• [Problem to solve]:
Nothing is needed except the lines below that run from the one with "-- ==== Sys2Proof/Laws/Quiet.lean" through the one with "(he : (GL_EVT.LINK_FAULT", repeated exactly.

Records from a data collection:
━━━━━━

theorem kept_execRcHb {a1 : Nat} {a2 : Access} (h : Kept W s) (_ : W.part .bus) (_ : W.part .cmd) (_ : W.part .em)
    (_ : W.part .emit) (_ : W.part .free) (_ : W.part .gl) (_ : W.part .mg) (_ : W.part .rc) (_ : W.part .tasks)
    (_ : Logs W) (ha : ∀ F, W.fld F) (hj : ∀ a b : Locks, W.locks a → W.locks (a.join b)) :
    KeptO W (execRcHb a1 a2 s) := by
  unfold execRcHb
  repeat' first
    | with_reducible assumption
    | (extract_lets +onlyGivenNames x
       first
       | (refine kept_cut (P := Kept W x) ?_ ?_; (on_goal 1 => subst x); (on_goal 2 => (intro _; try clear_value x)))
       | (try clear_value x))
    | (with_reducible first | apply kept_axiWrite | apply kept_quiet | apply keptO_next | (intro _; rfl))
    | (with_reducible first | (apply hj; assumption) | apply ha | apply kept_ite)
    | split | (clear_value *; split) | dsimp only

theorem kept_execSscApply {a1 : Access} (h : Kept W s) (_ : W.part .bus) (_ : W.part .cmd) (_ : W.part .em)
    (_ : W.part .emit) (_ : W.part .free) (_ : W.part .gl) (_ : W.part .mg) (_ : W.part .rc) (_ : W.part .tasks)
    (_ : Logs W) (ha : ∀ F, W.fld F) (hj : ∀ a b : Locks, W.locks a → W.locks (a.join b)) :
    KeptO W (execSscApply a1 s) := by
  unfold execSscApply
  repeat' first
    | with_reducible assumption
    | (extract_lets +onlyGivenNames x
       first
       | (refine kept_cut (P := Kept W x) ?_ ?_; (on_goal 1 => subst x); (on_goal 2 => (intro _; try clear_value x)))
       | (try clear_value x))
    | (with_reducible first | apply kept_axiWrite | apply kept_quiet | apply keptO_next | (intro _; rfl))
    | (with_reducible first | (apply hj; assumption) | apply ha | apply kept_ite)
    | split | (clear_value *; split) | dsimp only

theorem kept_execRetrain {a1 : Access} (h : Kept W s) (_ : W.part .bus) (_ : W.part .cmd) (_ : W.part .em)
    (_ : W.part .emit) (_ : W.part .free) (_ : W.part .gl) (_ : W.part .mg) (_ : W.part .rc) (_ : W.part .tasks)
    (_ : Logs W) (ha : ∀ F, W.fld F) (hj : ∀ a b : Locks, W.locks a → W.locks (a.join b)) :
    KeptO W (execRetrain a1 s) := by
  unfold execRetrain
  repeat' first
    | with_reducible assumption
    | (extract_lets +onlyGivenNames x
       first
       | (refine kept_cut (P := Kept W x) ?_ ?_; (on_goal 1 => subst x); (on_goal 2 => (intro _; try clear_value x)))
       | (try clear_value x))
    | (with_reducible first | apply kept_axiWrite | apply kept_quiet | apply keptO_next | (intro _; rfl))
    | (with_reducible first | (apply hj; assumption) | apply ha | apply kept_ite)
    | split | (clear_value *; split) | dsimp only

theorem kept_execSnapLoRead {a1 : Nat} {a2 : Access} (h : Kept W s) (_ : W.part .bus) (_ : W.part .emit)
    (_ : W.fld ACC_ERR_ADDR.ADDR) (_ : W.fld ACC_ERR_INFO.CAUSE) (_ : W.fld ACC_ERR_INFO.COUNT)
    (_ : W.fld ACC_ERR_INFO.ID) (_ : W.fld ACC_ERR_INFO.NS) (_ : W.fld ACC_ERR_INFO.SVC)
    (_ : W.fld ACC_ERR_INFO.WRITE) (_ : W.fld GSTAT.ACCESS_ERR) (_ : W.fld GSTAT.SNAP_STALE) (_ : W.fld SNT_IDX.IDX) :
    KeptO W (execSnapLoRead a1 a2 s) := by
  unfold execSnapLoRead
  repeat' first
    | with_reducible assumption
    | (extract_lets +onlyGivenNames x
       first
       | (refine kept_cut (P := Kept W x) ?_ ?_; (on_goal 1 => subst x); (on_goal 2 => (intro _; try clear_value x)))
       | (try clear_value x))
    | (with_reducible first | apply kept_axiRead | apply kept_quiet | apply keptO_next | (intro _; rfl))
    | (with_reducible first | apply kept_ite)
    | split | (clear_value *; split) | dsimp only

theorem kept_execSnapHiRead {a1 : Nat} {a2 : Access} (h : Kept W s) (_ : W.part .bus) (_ : W.part .emit)
    (_ : W.fld ACC_ERR_ADDR.ADDR) (_ : W.fld ACC_ERR_INFO.CAUSE) (_ : W.fld ACC_ERR_INFO.COUNT)
    (_ : W.fld ACC_ERR_INFO.ID) (_ : W.fld ACC_ERR_INFO.NS) (_ : W.fld ACC_ERR_INFO.SVC)
    (_ : W.fld ACC_ERR_INFO.WRITE) (_ : W.fld GSTAT.ACCESS_ERR) (_ : W.fld GSTAT.SNAP_STALE) (_ : W.fld SNT_IDX.IDX) :
    KeptO W (execSnapHiRead a1 a2 s) := by
  unfold execSnapHiRead
  repeat' first
    | with_reducible assumption
    | (extract_lets +onlyGivenNames x
       first
       | (refine kept_cut (P := Kept W x) ?_ ?_; (on_goal 1 => subst x); (on_goal 2 => (intro _; try clear_value x)))
       | (try clear_value x))
    | (with_reducible first | apply kept_axiRead | apply kept_quiet | apply keptO_next | (intro _; rfl))
    | (with_reducible first | apply kept_ite)
    | split | (clear_value *; split) | dsimp only

end Sys2Proof.Machine
end

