theorem kept_execReadTick (h : Kept W s) (_ : W.part .bus) (_ : W.part .cmd) (_ : W.part .emit) (_ : Logs W)
    (_ : W.fld CMD_CNT.EXEC) (_ : W.fld CMD_LAST.OPCODE) (_ : W.fld CMD_LAST.SEQ) (_ : W.fld CMD_LAST.STATUS)
    (_ : W.fld CMD_LAST_SRC.CLASS) (_ : W.fld CMD_LAST_SRC.INSTANCE) (_ : W.fld CMD_REFUSED.BADOP)
    (_ : W.fld CMD_REFUSED.BADPARAM) (_ : W.fld CMD_REFUSED.NOPERM) (_ : W.fld CMD_REFUSED.VERSION)
    (_ : W.fld MB_CTL.OWED) (_ : W.fld MB_CTL.RQ) (_ : W.fld RING_STAT.OWED) : KeptO W (execReadTick s) := by
  unfold execReadTick
  repeat' first
    | with_reducible assumption
    | (extract_lets +onlyGivenNames x
       first
       | (refine kept_cut (P := Kept W x) ?_ ?_; (on_goal 1 => subst x); (on_goal 2 => (intro _; try clear_value x)))
       | (refine kept_cut (P := Kept2 W x) ?_ ?_; (on_goal 1 => subst x); (on_goal 2 => (intro _; try clear_value x)))
       | (try clear_value x))
    | (with_reducible first | apply kept_quiet | apply kept_runOp | apply kept_replied | apply keptO_next)
    | (with_reducible first | apply kept2_mk | (apply kept2_snd; assumption) | (apply kept2_snd; apply kept_replied))
    | (with_reducible first | refine kept_of2 (by assumption) ?_ | (intro e; exact absurd e (by decide)))
    | (with_reducible first | (intro _; assumption) | (intro _; rfl) | apply kept_ite)
    | (intro _ _ _ _; try beta_reduce) | (intro _ _ _; try beta_reduce) | (intro _ _; try beta_reduce)
    | split | (clear_value *; split) | dsimp only

theorem kept_execSvcCap (h : Kept W s) (_ : W.part .bus) (_ : W.part .cmd) (_ : W.part .emit) (_ : W.part .eng)
    (_ : Logs W) (_ : W.fld CMD_CNT.EXEC) (_ : W.fld CMD_LAST.OPCODE) (_ : W.fld CMD_LAST.SEQ)
    (_ : W.fld CMD_LAST.STATUS) (_ : W.fld CMD_LAST_SRC.CLASS) (_ : W.fld CMD_LAST_SRC.INSTANCE)
    (_ : W.fld CMD_REFUSED.BADOP) (_ : W.fld CMD_REFUSED.BADPARAM) (_ : W.fld CMD_REFUSED.NOPERM)
    (_ : W.fld CMD_REFUSED.VERSION) (_ : W.fld ENG_SLEWV.OUT) (_ : W.fld ENG_SLEWV.TARGET) (_ : W.fld MB_CTL.OWED)
    (_ : W.fld MB_CTL.RQ) (_ : W.fld RING_STAT.OWED) : KeptO W (execSvcCap s) := by
  unfold execSvcCap
  repeat' first
    | with_reducible assumption
    | (extract_lets +onlyGivenNames x
       first
       | (refine kept_cut (P := Kept W x) ?_ ?_; (on_goal 1 => subst x); (on_goal 2 => (intro _; try clear_value x)))
       | (refine kept_cut (P := Kept2 W x) ?_ ?_; (on_goal 1 => subst x); (on_goal 2 => (intro _; try clear_value x)))
       | (try clear_value x))
    | (with_reducible first | apply kept_quiet | apply kept_runOp | apply kept_replied | apply kept_giveTarget)
    | (with_reducible first | apply keptO_next | apply kept2_mk | (apply kept2_snd; assumption))
    | (with_reducible first | (apply kept2_snd; apply kept_replied) | refine kept_of2 (by assumption) ?_)
    | (with_reducible first | (intro e; exact absurd e (by decide)) | (intro _; assumption) | (intro _; rfl))
    | (with_reducible first | apply kept_ite)
    | (intro _ _ _ _; try beta_reduce) | (intro _ _ _; try beta_reduce) | (intro _ _; try beta_reduce)
    | split | (clear_value *; split) | dsimp only

theorem kept_actSetPart {a2 : Nat} {a3 : Packet} (h : Kept W s) (_ : W.fld BG_PART.CLASS) (_ : W.fld BG_PART.FLOOR)
    (_ : W.fld BG_PART.IDLE_GATE) : Kept2 W (actSetPart s a2 a3) := by
  unfold actSetPart
  repeat' first
    | with_reducible assumption
    | (extract_lets +onlyGivenNames x
       first
       | (refine kept_cut (P := Kept W x) ?_ ?_; (on_goal 1 => subst x); (on_goal 2 => (intro _; try clear_value x)))
       | (refine kept_cut (P := Kept2 W x) ?_ ?_; (on_goal 1 => subst x); (on_goal 2 => (intro _; try clear_value x)))
       | (try clear_value x))
    | (with_reducible first | apply kept_replied | apply kept_wr | apply kept2_mk | (apply kept2_snd; assumption))
    | (with_reducible first | (apply kept2_snd; apply kept_replied) | refine kept_of2 (by assumption) ?_)
    | (with_reducible first | (intro _; rfl) | apply kept_ite)
    | split | (clear_value *; split) | dsimp only

theorem kept_execSetPart (h : Kept W s) (_ : W.part .bus) (_ : W.part .cmd) (_ : W.part .emit) (_ : Logs W)
    (_ : W.fld BG_PART.CLASS) (_ : W.fld BG_PART.FLOOR) (_ : W.fld BG_PART.IDLE_GATE) (_ : W.fld CMD_CNT.EXEC)
    (_ : W.fld CMD_LAST.OPCODE) (_ : W.fld CMD_LAST.SEQ) (_ : W.fld CMD_LAST.STATUS) (_ : W.fld CMD_LAST_SRC.CLASS)
    (_ : W.fld CMD_LAST_SRC.INSTANCE) (_ : W.fld CMD_REFUSED.BADOP) (_ : W.fld CMD_REFUSED.BADPARAM)
    (_ : W.fld CMD_REFUSED.NOPERM) (_ : W.fld CMD_REFUSED.VERSION) (_ : W.fld MB_CTL.OWED) (_ : W.fld MB_CTL.RQ)
    (_ : W.fld RING_STAT.OWED) : KeptO W (execSetPart s) := by
  unfold execSetPart
  repeat' first
    | with_reducible assumption
    | (extract_lets +onlyGivenNames x
       first
       | (refine kept_cut (P := Kept W x) ?_ ?_; (on_goal 1 => subst x); (on_goal 2 => (intro _; try clear_value x)))
       | (refine kept_cut (P := Kept2 W x) ?_ ?_; (on_goal 1 => subst x); (on_goal 2 => (intro _; try clear_value x)))
       | (try clear_value x))
    | (with_reducible first | apply kept_quiet | apply kept_runOp | apply kept_actSetPart | apply keptO_next)
    | (with_reducible first | apply kept2_mk | (apply kept2_snd; assumption))
    | (with_reducible first | (apply kept2_snd; apply kept_actSetPart) | refine kept_of2 (by assumption) ?_)
    | (with_reducible first | (intro e; exact absurd e (by decide)) | (intro _; assumption) | (intro _; rfl))
    | (with_reducible first | apply kept_ite)
    | (intro _ _ _ _; try beta_reduce) | (intro _ _ _; try beta_reduce) | (intro _ _; try beta_reduce)
    | split | (clear_value *; split) | dsimp only

theorem kept_actAssign {a2 : Nat} {a3 : Packet} (h : Kept W s) (_ : W.fld BG_CLPART.PART) (_ : W.fld BG_CLPART.VALID)
    : Kept2 W (actAssign s a2 a3) := by
  unfold actAssign
  repeat' first
    | with_reducible assumption
    | (extract_lets +onlyGivenNames x
       first
       | (refine kept_cut (P := Kept W x) ?_ ?_; (on_goal 1 => subst x); (on_goal 2 => (intro _; try clear_value x)))
       | (refine kept_cut (P := Kept2 W x) ?_ ?_; (on_goal 1 => subst x); (on_goal 2 => (intro _; try clear_value x)))
       | (try clear_value x))
    | (with_reducible first | apply kept_replied | apply kept_wr | apply kept_foldl | apply kept2_foldl)
    | (with_reducible first | apply kept2_mk | (apply kept2_snd; assumption) | (apply kept2_snd; apply kept_replied))
    | (with_reducible first | refine kept_of2 (by assumption) ?_ | (intro _; rfl) | apply kept_ite)
    | (intro _ _ _ _; try beta_reduce) | (intro _ _ _; try beta_reduce) | (intro _ _; try beta_reduce)
    | split | (clear_value *; split) | dsimp only

theorem kept_execAssign (h : Kept W s) (_ : W.part .bus) (_ : W.part .cmd) (_ : W.part .emit) (_ : Logs W)
    (_ : W.fld BG_CLPART.PART) (_ : W.fld BG_CLPART.VALID) (_ : W.fld CMD_CNT.EXEC) (_ : W.fld CMD_LAST.OPCODE)
    (_ : W.fld CMD_LAST.SEQ) (_ : W.fld CMD_LAST.STATUS) (_ : W.fld CMD_LAST_SRC.CLASS)
    (_ : W.fld CMD_LAST_SRC.INSTANCE) (_ : W.fld CMD_REFUSED.BADOP) (_ : W.fld CMD_REFUSED.BADPARAM)
    (_ : W.fld CMD_REFUSED.NOPERM) (_ : W.fld CMD_REFUSED.VERSION) (_ : W.fld MB_CTL.OWED) (_ : W.fld MB_CTL.RQ)
    (_ : W.fld RING_STAT.OWED) : KeptO W (execAssign s) := by
  unfold execAssign
  repeat' first
    | with_reducible assumption
    | (extract_lets +onlyGivenNames x
       first
       | (refine kept_cut (P := Kept W x) ?_ ?_; (on_goal 1 => subst x); (on_goal 2 => (intro _; try clear_value x)))
       | (refine kept_cut (P := Kept2 W x) ?_ ?_; (on_goal 1 => subst x); (on_goal 2 => (intro _; try clear_value x)))
       | (try clear_value x))
    | (with_reducible first | apply kept_quiet | apply kept_runOp | apply kept_actAssign | apply keptO_next)
    | (with_reducible first | apply kept2_mk | (apply kept2_snd; assumption))
    | (with_reducible first | (apply kept2_snd; apply kept_actAssign) | refine kept_of2 (by assumption) ?_)
    | (with_reducible first | (intro e; exact absurd e (by decide)) | (intro _; assumption) | (intro _; rfl))
    | (with_reducible first | apply kept_ite)
    | (intro _ _ _ _; try beta_reduce) | (intro _ _ _; try beta_reduce) | (intro _ _; try beta_reduce)
    | split | (clear_value *; split) | dsimp only
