-- ==== Sys2Proof/Laws/Quiet.lean ====
section
/-! SUPPORT. What the ports drove is read by nothing: every operation that reads the state (but `slotFrame`, which says what a slot carries) answers the same after `quiet`. -/
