/-! ### A link's entry into FAULT -/

theorem linkFault_LSTATE (s : State) (n : Nat) : (s.linkFault n).rd GL_STAT.LSTATE n = 4 := by
  unfold State.linkFault
  extract_lets g a b c d
  have ha : a.rd GL_STAT.LSTATE n = 4 := (rd_wrBit_off (by decide) _ _).trans ((rd_wr_same ..).trans (by decide))
  have hb : b.rd GL_STAT.LSTATE n = 4 := (rd_wr_off (by decide) _).trans ((rd_inc_off (by decide)).trans ha)
  have hc : c.rd GL_STAT.LSTATE n = 4 := hb
  clear_value c
  have hd : d.rd GL_STAT.LSTATE n = 4 := by
    unfold d
    split
    · exact hc
    · exact hc
  clear_value d
  have h := ((Sends.refl ((d.raiseLog .GL_LINK_FAULT (arg0 n 0)).traceEvent 4)).checkEnd g).sscCommit
  rw [h.rd _ _ (by decide), traceEvent_rd, rd_raiseLog_all (by decide), hd]

theorem linkFault_event (s : State) (n : Nat) : (s.linkFault n).rd GL_EVT.LINK_FAULT = 1 := by
  unfold State.linkFault
  extract_lets g a b c d
  clear_value d
  have h := ((Sends.refl ((d.raiseLog .GL_LINK_FAULT (arg0 n 0)).traceEvent 4)).checkEnd g).sscCommit
  rw [h.rd _ _ (by decide), traceEvent_rd]
  exact rd_raiseLog_st _ .GL_LINK_FAULT _ _ (by decide)

/-- A field apart from those that a link's entry into FAULT writes. -/
theorem linkFault_rd (h : ([GL_STAT.LSTATE, GL_FAULT.FAULT, GL_FAULT_CNT.FAULTS] ++ sendFields).all F.off = true)
    (he : (GL_EVT.LINK_FAULT :: logFields).all F.off = true) : (s.linkFault n).rd F i = s.rd F i := by
  obtain ⟨h1, h2⟩ := Bool.and_eq_true_iff.1 ((List.all_append ..).symm.trans h)
  simp only [List.all_cons, List.all_nil, Bool.and_true, Bool.and_eq_true] at h1
  obtain ⟨hL, hF, hC⟩ := h1
  unfold State.linkFault
  extract_lets g a b c d
  have ha : a.rd F i = s.rd F i := (rd_wrBit_off hF _ _).trans (rd_wr_off hL _)
  have hb : b.rd F i = s.rd F i :=
    (rd_wr_off (List.all_eq_true.1 h2 GL_STAT.OUTSTANDING (by simp [sendFields])) _).trans ((rd_inc_off hC).trans ha)
  have hc : c.rd F i = s.rd F i := hb
  clear_value c
  have hd : d.rd F i = s.rd F i := by
    unfold d
    split
    · exact hc
    · exact hc
  clear_value d
  have h := ((Sends.refl ((d.raiseLog .GL_LINK_FAULT (arg0 n 0)).traceEvent 4)).checkEnd g).sscCommit
  rw [h.rd _ _ h2, traceEvent_rd, rd_raiseLog_all he, hd]

theorem linkFault_emit {e : Emission} (h : e ∈ s.emit) : e ∈ (s.linkFault n).emit := by
  unfold State.linkFault
  extract_lets g a b c d
  have hc : e ∈ c.emit := by simpa [c, b, a, State.inc] using h
  clear_value c
  have hd : e ∈ d.emit := by
    unfold d
    split
    · exact hc
    · exact hc
  clear_value d
  have h := ((Sends.refl ((d.raiseLog .GL_LINK_FAULT (arg0 n 0)).traceEvent 4)).checkEnd g).sscCommit
  exact h.emit e (by simpa using hd)

/-- RETRAIN is all that the end of a training writes. -/
theorem trainEnd_rd (h : F.off GL_CTRL.RETRAIN = true) : s.trainEnd.rd F i = s.rd F i := by
  unfold State.trainEnd
  split
  · exact rd_wr_off h _
  · rfl


/-! ### Acknowledgements (R110 to R112) -/

theorem heard_spec {w ty : Nat} (h : s.heard n w ty = true) : n < 24 := by
  simp only [State.heard, Bool.and_eq_true, decide_eq_true_eq] at h
  exact h.1.1.1

/-- The link after its SETV is acknowledged. -/
def State.acknowledged (s : State) (n : Nat) : State :=
  (s.quiet.goodSlot n).setLnk n (fun l => { l with setv := none, acked := true, waits := false })

theorem acknowledged_lnk (s : State) (n : Nat) :
    ((s.acknowledged n).lnk n).setv = none ∧ ((s.acknowledged n).lnk n).acked = true := by
  simp [State.acknowledged]

theorem execAck_does {w : Nat} (h : s.heard n w 8 = true) (hk : bits 27 24 w = 1) (hv : (s.lnk n).setv.isSome = true)
    (hq : bits 23 22 w = s.rd GL_STAT.SEQ n) :
    exec (.ack n w) s = .next (if (s.lnk n).giveBack then (s.acknowledged n).setvTo (s.rd GL_CFG.RG n) n
      else (s.acknowledged n).openReturn (s.rd GL_CFG.RG n)) := by
  have hw : ((s.quiet.goodSlot n).lnk n).setv.isSome && bits 23 22 w = (s.quiet.goodSlot n).rd GL_STAT.SEQ n := by
    simp [hv, hq]
  have hb : ((s.quiet.goodSlot n).lnk n).giveBack = (s.lnk n).giveBack := by simp
  refine (congrArg Host.Outcome.next (((if_neg (not_le.2 (heard_spec h))).trans (if_pos h)).trans
    ((if_pos hk).trans (if_pos hw)))).trans ?_
  rw [hb]
  rfl

theorem openReturn_of_done (h : (s.vgrp g).rejected = false ∨ (s.vgrp g).back = true) : s.openReturn g = s := by
  unfold State.openReturn
  exact if_pos (by rcases h with h | h <;> simp [h])

theorem setvTo_lnk (s : State) (g n : Nat) :
    ((s.setvTo g n).lnk n).setv.isSome = true ∧ ((s.setvTo g n).lnk n).acked = false := by
  unfold State.setvTo
  extract_lets v w go a b
  have hb : (b.lnk n).setv.isSome = true ∧ (b.lnk n).acked = false := by simp [b]
  clear_value b
  split
  · exact hb
  · exact hb

theorem setvTo_VREQ (s : State) (g n : Nat) :
    (s.setvTo g n).rd GL_STAT.VREQ n = (s.vgrp g).target % 2 ^ GL_STAT.VREQ.width := by
  unfold State.setvTo
  extract_lets v w go a b
  have ha : a.rd GL_STAT.VREQ n = v.target % 2 ^ GL_STAT.VREQ.width :=
    (rd_wr_off (by decide) _).trans ((rd_wr_off (by decide) _).trans (rd_wr_same ..))
  have hb : b.rd GL_STAT.VREQ n = v.target % 2 ^ GL_STAT.VREQ.width := ha
  clear_value b
  split
  · exact hb
  · exact hb

/-! ### Attempts that fail -/

theorem execAckTimeout_setv {a : Await} (hn : n < 24) (hv : (s.lnk n).setv = some a) (hw : (s.lnk n).waits = false) :
    exec (.ackTimeout { link := n }) s = .next (s.quiet.attemptFailed n false) := by
  have h : s.quiet.awaits n false = true := by simp [State.awaits, hv, hw]
  exact congrArg Host.Outcome.next ((if_neg (not_le.2 hn)).trans (if_pos h))

theorem execAckTimeout_ssc (hn : n < 24) (hv : (s.lnk n).ssc ≠ []) (hw : (s.lnk n).sscWaits = false) :
    exec (.ackTimeout { link := n, ssc := true }) s = .next (s.quiet.attemptFailed n true) := by
  have h : s.quiet.awaits n true = true := by simp [State.awaits, hv, hw]
  exact congrArg Host.Outcome.next ((if_neg (not_le.2 hn)).trans (if_pos h))

theorem resendSetv_does {a : Await} (hv : (s.lnk n).setv = some a) (hup : s.up n = true)
    (hh : 0 < a.tries ∨ s.holdover = false) :
    s.resendSetv n =
      (s.setLnk n (fun l => { l with setv := some { a with tries := a.tries + 1 }, waits := false })).send n a.frame := by
  unfold State.resendSetv
  rw [hv]
  exact if_pos (by rcases hh with h | h <;> simp [hup, h])

theorem resendSsc_does {f : Nat} {q : List Nat} (hv : (s.lnk n).ssc = f :: q) (hm : s.maySend n = true) :
    s.resendSsc n = (s.setLnk n (fun l => { l with sscTries := l.sscTries + 1, sscWaits := false })).send n f := by
  unfold State.resendSsc
  rw [hv]
  exact if_pos hm

theorem attemptFailed_setv {a : Await} (hv : (s.lnk n).setv = some a) :
    s.attemptFailed n false = if 3 ≤ a.tries then (s.inc GL_ERR.NOACK n).linkFault n
      else (s.inc GL_ERR.NOACK n).resendSetv n := by
  have h : ((s.inc GL_ERR.NOACK n).lnk n).setv = some a := by simp [hv]
  unfold State.attemptFailed
  extract_lets t
  rw [h]
  rfl

theorem attemptFailed_ssc :
    s.attemptFailed n true = if 3 ≤ (s.lnk n).sscTries then (s.inc GL_ERR.NOACK n).linkFault n
      else (s.inc GL_ERR.NOACK n).resendSsc n := by
  have h : ((s.inc GL_ERR.NOACK n).lnk n).sscTries = (s.lnk n).sscTries := by simp
  unfold State.attemptFailed
  extract_lets t
  rw [← h]
  rfl

theorem up_inc_NOACK (s : State) (n : Nat) : (s.inc GL_ERR.NOACK n).up n = s.up n := by
  rw [State.up, State.up, rd_inc_off (by decide)]

theorem holdover_inc (h : RC_STAT.HOLDOVER.off F = true) : (s.inc F i).holdover = s.holdover := by
  rw [State.holdover, State.holdover, State.on, State.on, rd_inc_off h, State.inc, wr_fw]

━━━━━━

• [Exercise result]:
-- ==== Sys2Proof/Laws/Quiet.lean ====
section
/-! SUPPORT. What the ports drove is read by nothing: every operation that reads the state (but `slotFrame`, which says what a slot carries) answers the same after `quiet`. -/
/-! ### A link's entry into FAULT -/

theorem linkFault_LSTATE (s : State) (n : Nat) : (s.linkFault n).rd GL_STAT.LSTATE n = 4 := by
  unfold State.linkFault
  extract_lets g a b c d
  have ha : a.rd GL_STAT.LSTATE n = 4 := (rd_wrBit_off (by decide) _ _).trans ((rd_wr_same ..).trans (by decide))
  have hb : b.rd GL_STAT.LSTATE n = 4 := (rd_wr_off (by decide) _).trans ((rd_inc_off (by decide)).trans ha)
  have hc : c.rd GL_STAT.LSTATE n = 4 := hb
  clear_value c
  have hd : d.rd GL_STAT.LSTATE n = 4 := by
    unfold d
    split
    · exact hc
    · exact hc
  clear_value d
  have h := ((Sends.refl ((d.raiseLog .GL_LINK_FAULT (arg0 n 0)).traceEvent 4)).checkEnd g).sscCommit
  rw [h.rd _ _ (by decide), traceEvent_rd, rd_raiseLog_all (by decide), hd]

theorem linkFault_event (s : State) (n : Nat) : (s.linkFault n).rd GL_EVT.LINK_FAULT = 1 := by
  unfold State.linkFault
  extract_lets g a b c d
  clear_value d
  have h := ((Sends.refl ((d.raiseLog .GL_LINK_FAULT (arg0 n 0)).traceEvent 4)).checkEnd g).sscCommit
  rw [h.rd _ _ (by decide), traceEvent_rd]
  exact rd_raiseLog_st _ .GL_LINK_FAULT _ _ (by decide)

/-- A field apart from those that a link's entry into FAULT writes. -/
theorem linkFault_rd (h : ([GL_STAT.LSTATE, GL_FAULT.FAULT, GL_FAULT_CNT.FAULTS] ++ sendFields).all F.off = true)
    (he : (GL_EVT.LINK_FAULT :: logFields).all F.off = true) : (s.linkFault n).rd F i = s.rd F i := by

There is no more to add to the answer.